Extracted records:
theorem fadd (x : Args) (t : FTy) (m : Rnd) : Statement (.fadd x t m) :=
  of_full (md := fmod m.code t) (x := x) rfl rfl fun (hw : (m != .sr && x.ok false (dw t.wide x.d) (w t.wide x.a) (w t.wide x.b) (n x.c)) = true) => by
    simp only [Args.ok, Bool.and_eq_true] at hw
    obtain ⟨hp0, ⟨⟨⟨⟨h0, hd⟩, ha⟩, hb⟩, hc⟩⟩ := hw
    have hd := enc_dW 0x20 (fmod m.code t) 1 x hd
    have ha := enc_aW 0x20 (fmod m.code t) 1 x ha
    have hb := enc_bW 0x20 (fmod m.code t) 1 x hb
    have hc := enc_cN 0x20 (fmod m.code t) 1 x hc
    have h := enc_args 0x20 (fmod m.code t) 1 x h0 (by simp [Raw.longOp])
    simp [decodeFullFields, opMem, decodeG12, enc_ftyRnd 0x20 1 x hp0 t, hd, ha, hb, hc, h]

theorem fsub (x : Args) (t : FTy) (m : Rnd) : Statement (.fsub x t m) :=
  of_full (md := fmod m.code t) (x := x) rfl rfl fun (hw : (m != .sr && x.ok false (dw t.wide x.d) (w t.wide x.a) (w t.wide x.b) (n x.c)) = true) => by
    simp only [Args.ok, Bool.and_eq_true] at hw
    obtain ⟨hp0, ⟨⟨⟨⟨h0, hd⟩, ha⟩, hb⟩, hc⟩⟩ := hw
    have hd := enc_dW 0x21 (fmod m.code t) 1 x hd
    have ha := enc_aW 0x21 (fmod m.code t) 1 x ha
    have hb := enc_bW 0x21 (fmod m.code t) 1 x hb
    have hc := enc_cN 0x21 (fmod m.code t) 1 x hc
    have h := enc_args 0x21 (fmod m.code t) 1 x h0 (by simp [Raw.longOp])
    simp [decodeFullFields, opMem, decodeG12, enc_ftyRnd 0x21 1 x hp0 t, hd, ha, hb, hc, h]

theorem fmul (x : Args) (t : FTy) (m : Rnd) : Statement (.fmul x t m) :=
  of_full (md := fmod m.code t) (x := x) rfl rfl fun (hw : (m != .sr && x.ok false (dw t.wide x.d) (w t.wide x.a) (w t.wide x.b) (n x.c)) = true) => by
    simp only [Args.ok, Bool.and_eq_true] at hw
    obtain ⟨hp0, ⟨⟨⟨⟨h0, hd⟩, ha⟩, hb⟩, hc⟩⟩ := hw
    have hd := enc_dW 0x22 (fmod m.code t) 1 x hd
    have ha := enc_aW 0x22 (fmod m.code t) 1 x ha
    have hb := enc_bW 0x22 (fmod m.code t) 1 x hb
    have hc := enc_cN 0x22 (fmod m.code t) 1 x hc
    have h := enc_args 0x22 (fmod m.code t) 1 x h0 (by simp [Raw.longOp])
    simp [decodeFullFields, opMem, decodeG12, enc_ftyRnd 0x22 1 x hp0 t, hd, ha, hb, hc, h]

theorem ffma (x : Args) (t : FTy) (m : Rnd) : Statement (.ffma x t m) :=
  of_full (md := fmod m.code t) (x := x) rfl rfl fun (hw : (m != .sr && x.ok false (dw t.wide x.d) (w t.wide x.a) (w t.wide x.b) (wr t.wide x.c)) = true) => by
    simp only [Args.ok, Bool.and_eq_true] at hw
    obtain ⟨hp0, ⟨⟨⟨⟨h0, hd⟩, ha⟩, hb⟩, hc⟩⟩ := hw
    have hd := enc_dW 0x23 (fmod m.code t) 1 x hd
    have ha := enc_aW 0x23 (fmod m.code t) 1 x ha
    have hb := enc_bW 0x23 (fmod m.code t) 1 x hb
    have hc := enc_cWR 0x23 (fmod m.code t) 1 x hc
    have h := enc_args 0x23 (fmod m.code t) 1 x h0 (by simp [Raw.longOp])
    simp [decodeFullFields, opMem, decodeG12, enc_ftyRnd 0x23 1 x hp0 t, hd, ha, hb, hc, h]

theorem fmin (x : Args) (t : FTy) : Statement (.fmin x t) :=
  of_full (md := fmod 0 t) (x := x) rfl rfl fun (hw : (x.ok false (dw t.wide x.d) (w t.wide x.a) (w t.wide x.b) (n x.c)) = true) => by
    simp only [Args.ok, Bool.and_eq_true] at hw
    obtain ⟨⟨⟨⟨h0, hd⟩, ha⟩, hb⟩, hc⟩ := hw
    have hd := enc_dW 0x24 (fmod 0 t) 1 x hd
    have ha := enc_aW 0x24 (fmod 0 t) 1 x ha
    have hb := enc_bW 0x24 (fmod 0 t) 1 x hb
    have hc := enc_cN 0x24 (fmod 0 t) 1 x hc
    have h := enc_args 0x24 (fmod 0 t) 1 x h0 (by simp [Raw.longOp])
    simp [decodeFullFields, opMem, decodeG12, enc_fty0 0x24 1 x t, hd, ha, hb, hc, h]

theorem fmax (x : Args) (t : FTy) : Statement (.fmax x t) :=
  of_full (md := fmod 0 t) (x := x) rfl rfl fun (hw : (x.ok false (dw t.wide x.d) (w t.wide x.a) (w t.wide x.b) (n x.c)) = true) => by
    simp only [Args.ok, Bool.and_eq_true] at hw
    obtain ⟨⟨⟨⟨h0, hd⟩, ha⟩, hb⟩, hc⟩ := hw
    have hd := enc_dW 0x25 (fmod 0 t) 1 x hd
    have ha := enc_aW 0x25 (fmod 0 t) 1 x ha
    have hb := enc_bW 0x25 (fmod 0 t) 1 x hb
    have hc := enc_cN 0x25 (fmod 0 t) 1 x hc
    have h := enc_args 0x25 (fmod 0 t) 1 x h0 (by simp [Raw.longOp])
    simp [decodeFullFields, opMem, decodeG12, enc_fty0 0x25 1 x t, hd, ha, hb, hc, h]

theorem fclass (x : Args) (t : FTy) : Statement (.fclass x t) :=
  of_full (md := fmod 0 t) (x := x) rfl rfl fun (hw : ((t == .f32 || t == .f64) && x.ok false (dch x.d) (w t.wide x.a) (n x.b) (n x.c)) = true) => by
    simp only [Args.ok, Bool.and_eq_true] at hw
    obtain ⟨hp0, ⟨⟨⟨⟨h0, hd⟩, ha⟩, hb⟩, hc⟩⟩ := hw
    have hd := enc_dC 0x27 (fmod 0 t) 1 x hd
    have ha := enc_aW 0x27 (fmod 0 t) 1 x ha
    have hb := enc_bN 0x27 (fmod 0 t) 1 x hb
    have hc := enc_cN 0x27 (fmod 0 t) 1 x hc
    have h := enc_args 0x27 (fmod 0 t) 1 x h0 (by simp [Raw.longOp])
    simp [decodeFullFields, opMem, decodeG12, enc_fty0 0x27 1 x t, hd, ha, hb, hc, h, hp0]

theorem fdiv (x : Args) (t : FTy) (m : Rnd) : Statement (.fdiv x t m) :=
  of_full (md := fmod m.code t) (x := x) rfl rfl fun (hw : (m != .sr && (t == .f32 || t == .f64) && x.ok true (dw t.wide x.d) (w t.wide x.a) (w t.wide x.b) (n x.c)) = true) => by
    simp only [Args.ok, Bool.and_eq_true] at hw
    obtain ⟨⟨hp0, hp1⟩, ⟨⟨⟨⟨h0, hd⟩, ha⟩, hb⟩, hc⟩⟩ := hw
    have hd := enc_dW 0x28 (fmod m.code t) 1 x hd
    have ha := enc_aW 0x28 (fmod m.code t) 1 x ha
    have hb := enc_bW 0x28 (fmod m.code t) 1 x hb
    have hc := enc_cN 0x28 (fmod m.code t) 1 x hc
    have h := enc_args 0x28 (fmod m.code t) 1 x h0 (by simp [Raw.longOp])
    simp [decodeFullFields, opMem, decodeG12, enc_ftyRnd 0x28 1 x hp0 t, hd, ha, hb, hc, h, hp1]

theorem fsqrt (x : Args) (t : FTy) (m : Rnd) : Statement (.fsqrt x t m) :=
  of_full (md := fmod m.code t) (x := x) rfl rfl fun (hw : (m != .sr && (t == .f32 || t == .f64) && x.ok true (dw t.wide x.d) (w t.wide x.a) (n x.b) (n x.c)) = true) => by
    simp only [Args.ok, Bool.and_eq_true] at hw
    obtain ⟨⟨hp0, hp1⟩, ⟨⟨⟨⟨h0, hd⟩, ha⟩, hb⟩, hc⟩⟩ := hw
    have hd := enc_dW 0x29 (fmod m.code t) 1 x hd
    have ha := enc_aW 0x29 (fmod m.code t) 1 x ha
    have hb := enc_bN 0x29 (fmod m.code t) 1 x hb
    have hc := enc_cN 0x29 (fmod m.code t) 1 x hc
    have h := enc_args 0x29 (fmod m.code t) 1 x h0 (by simp [Raw.longOp])
    simp [decodeFullFields, opMem, decodeG12, enc_ftyRnd 0x29 1 x hp0 t, hd, ha, hb, hc, h, hp1]

theorem frcp (x : Args) (t : FTy) (m : Rnd) : Statement (.frcp x t m) :=
  of_full (md := fmod m.code t) (x := x) rfl rfl fun (hw : (m != .sr && (t == .f32 || t == .f64) && x.ok true (dw t.wide x.d) (w t.wide x.a) (n x.b) (n x.c)) = true) => by
    simp only [Args.ok, Bool.and_eq_true] at hw
    obtain ⟨⟨hp0, hp1⟩, ⟨⟨⟨⟨h0, hd⟩, ha⟩, hb⟩, hc⟩⟩ := hw
    have hd := enc_dW 0x2A (fmod m.code t) 1 x hd
    have ha := enc_aW 0x2A (fmod m.code t) 1 x ha
    have hb := enc_bN 0x2A (fmod m.code t) 1 x hb
    have hc := enc_cN 0x2A (fmod m.code t) 1 x hc
    have h := enc_args 0x2A (fmod m.code t) 1 x h0 (by simp [Raw.longOp])
    simp [decodeFullFields, opMem, decodeG12, enc_ftyRnd 0x2A 1 x hp0 t, hd, ha, hb, hc, h, hp1]

theorem frsq (x : Args) : Statement (.frsq x) :=
  of_full (md := 0) (x := x) rfl rfl fun (hw : (x.ok true (dch x.d) (ch x.a) (n x.b) (n x.c)) = true) => by
    simp only [Args.ok, Bool.and_eq_true] at hw
    obtain ⟨⟨⟨⟨h0, hd⟩, ha⟩, hb⟩, hc⟩ := hw
    have hd := enc_dC 0x2B (0) 1 x hd
    have ha := enc_aC 0x2B (0) 1 x ha
    have hb := enc_bN 0x2B (0) 1 x hb
    have hc := enc_cN 0x2B (0) 1 x hc
    have h := enc_args 0x2B (0) 1 x h0 (by simp [Raw.longOp])
    simp [decodeFullFields, opMem, decodeG12, enc_m0 0x2B 1 x, hd, ha, hb, hc, h]

theorem fexp2 (x : Args) : Statement (.fexp2 x) :=
  of_full (md := 0) (x := x) rfl rfl fun (hw : (x.ok true (dch x.d) (ch x.a) (n x.b) (n x.c)) = true) => by
    simp only [Args.ok, Bool.and_eq_true] at hw
    obtain ⟨⟨⟨⟨h0, hd⟩, ha⟩, hb⟩, hc⟩ := hw
    have hd := enc_dC 0x2C (0) 1 x hd
    have ha := enc_aC 0x2C (0) 1 x ha
    have hb := enc_bN 0x2C (0) 1 x hb
    have hc := enc_cN 0x2C (0) 1 x hc
    have h := enc_args 0x2C (0) 1 x h0 (by simp [Raw.longOp])
    simp [decodeFullFields, opMem, decodeG12, enc_m0 0x2C 1 x, hd, ha, hb, hc, h]

theorem flog2 (x : Args) : Statement (.flog2 x) :=
  of_full (md := 0) (x := x) rfl rfl fun (hw : (x.ok true (dch x.d) (ch x.a) (n x.b) (n x.c)) = true) => by
    simp only [Args.ok, Bool.and_eq_true] at hw
    obtain ⟨⟨⟨⟨h0, hd⟩, ha⟩, hb⟩, hc⟩ := hw
    have hd := enc_dC 0x2D (0) 1 x hd
    have ha := enc_aC 0x2D (0) 1 x ha
    have hb := enc_bN 0x2D (0) 1 x hb
    have hc := enc_cN 0x2D (0) 1 x hc
    have h := enc_args 0x2D (0) 1 x h0 (by simp [Raw.longOp])
    simp [decodeFullFields, opMem, decodeG12, enc_m0 0x2D 1 x, hd, ha, hb, hc, h]

theorem fsinpi (x : Args) : Statement (.fsinpi x) :=
  of_full (md := 0) (x := x) rfl rfl fun (hw : (x.ok true (dch x.d) (ch x.a) (n x.b) (n x.c)) = true) => by
    simp only [Args.ok, Bool.and_eq_true] at hw
    obtain ⟨⟨⟨⟨h0, hd⟩, ha⟩, hb⟩, hc⟩ := hw
    have hd := enc_dC 0x2E (0) 1 x hd
    have ha := enc_aC 0x2E (0) 1 x ha
    have hb := enc_bN 0x2E (0) 1 x hb
    have hc := enc_cN 0x2E (0) 1 x hc
    have h := enc_args 0x2E (0) 1 x h0 (by simp [Raw.longOp])
    simp [decodeFullFields, opMem, decodeG12, enc_m0 0x2E 1 x, hd, ha, hb, hc, h]

theorem fcospi (x : Args) : Statement (.fcospi x) :=
  of_full (md := 0) (x := x) rfl rfl fun (hw : (x.ok true (dch x.d) (ch x.a) (n x.b) (n x.c)) = true) => by
    simp only [Args.ok, Bool.and_eq_true] at hw
    obtain ⟨⟨⟨⟨h0, hd⟩, ha⟩, hb⟩, hc⟩ := hw
    have hd := enc_dC 0x2F (0) 1 x hd
    have ha := enc_aC 0x2F (0) 1 x ha
    have hb := enc_bN 0x2F (0) 1 x hb
    have hc := enc_cN 0x2F (0) 1 x hc
    have h := enc_args 0x2F (0) 1 x h0 (by simp [Raw.longOp])
    simp [decodeFullFields, opMem, decodeG12, enc_m0 0x2F 1 x, hd, ha, hb, hc, h]

theorem ftanh (x : Args) : Statement (.ftanh x) :=
  of_full (md := 0) (x := x) rfl rfl fun (hw : (x.ok true (dch x.d) (ch x.a) (n x.b) (n x.c)) = true) => by
    simp only [Args.ok, Bool.and_eq_true] at hw
    obtain ⟨⟨⟨⟨h0, hd⟩, ha⟩, hb⟩, hc⟩ := hw
    have hd := enc_dC 0x30 (0) 1 x hd
    have ha := enc_aC 0x30 (0) 1 x ha
    have hb := enc_bN 0x30 (0) 1 x hb
    have hc := enc_cN 0x30 (0) 1 x hc
    have h := enc_args 0x30 (0) 1 x h0 (by simp [Raw.longOp])
    simp [decodeFullFields, opMem, decodeG12, enc_m0 0x30 1 x, hd, ha, hb, hc, h]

What to produce: None of the lines before the one containing "have hc := enc_cN 0x30 (0) 1 x hc" belong in the answer; reproduce that line and all later lines of the records exactly.

Exercise response:
    have hc := enc_cN 0x30 (0) 1 x hc
    have h := enc_args 0x30 (0) 1 x h0 (by simp [Raw.longOp])
    simp [decodeFullFields, opMem, decodeG12, enc_m0 0x30 1 x, hd, ha, hb, hc, h]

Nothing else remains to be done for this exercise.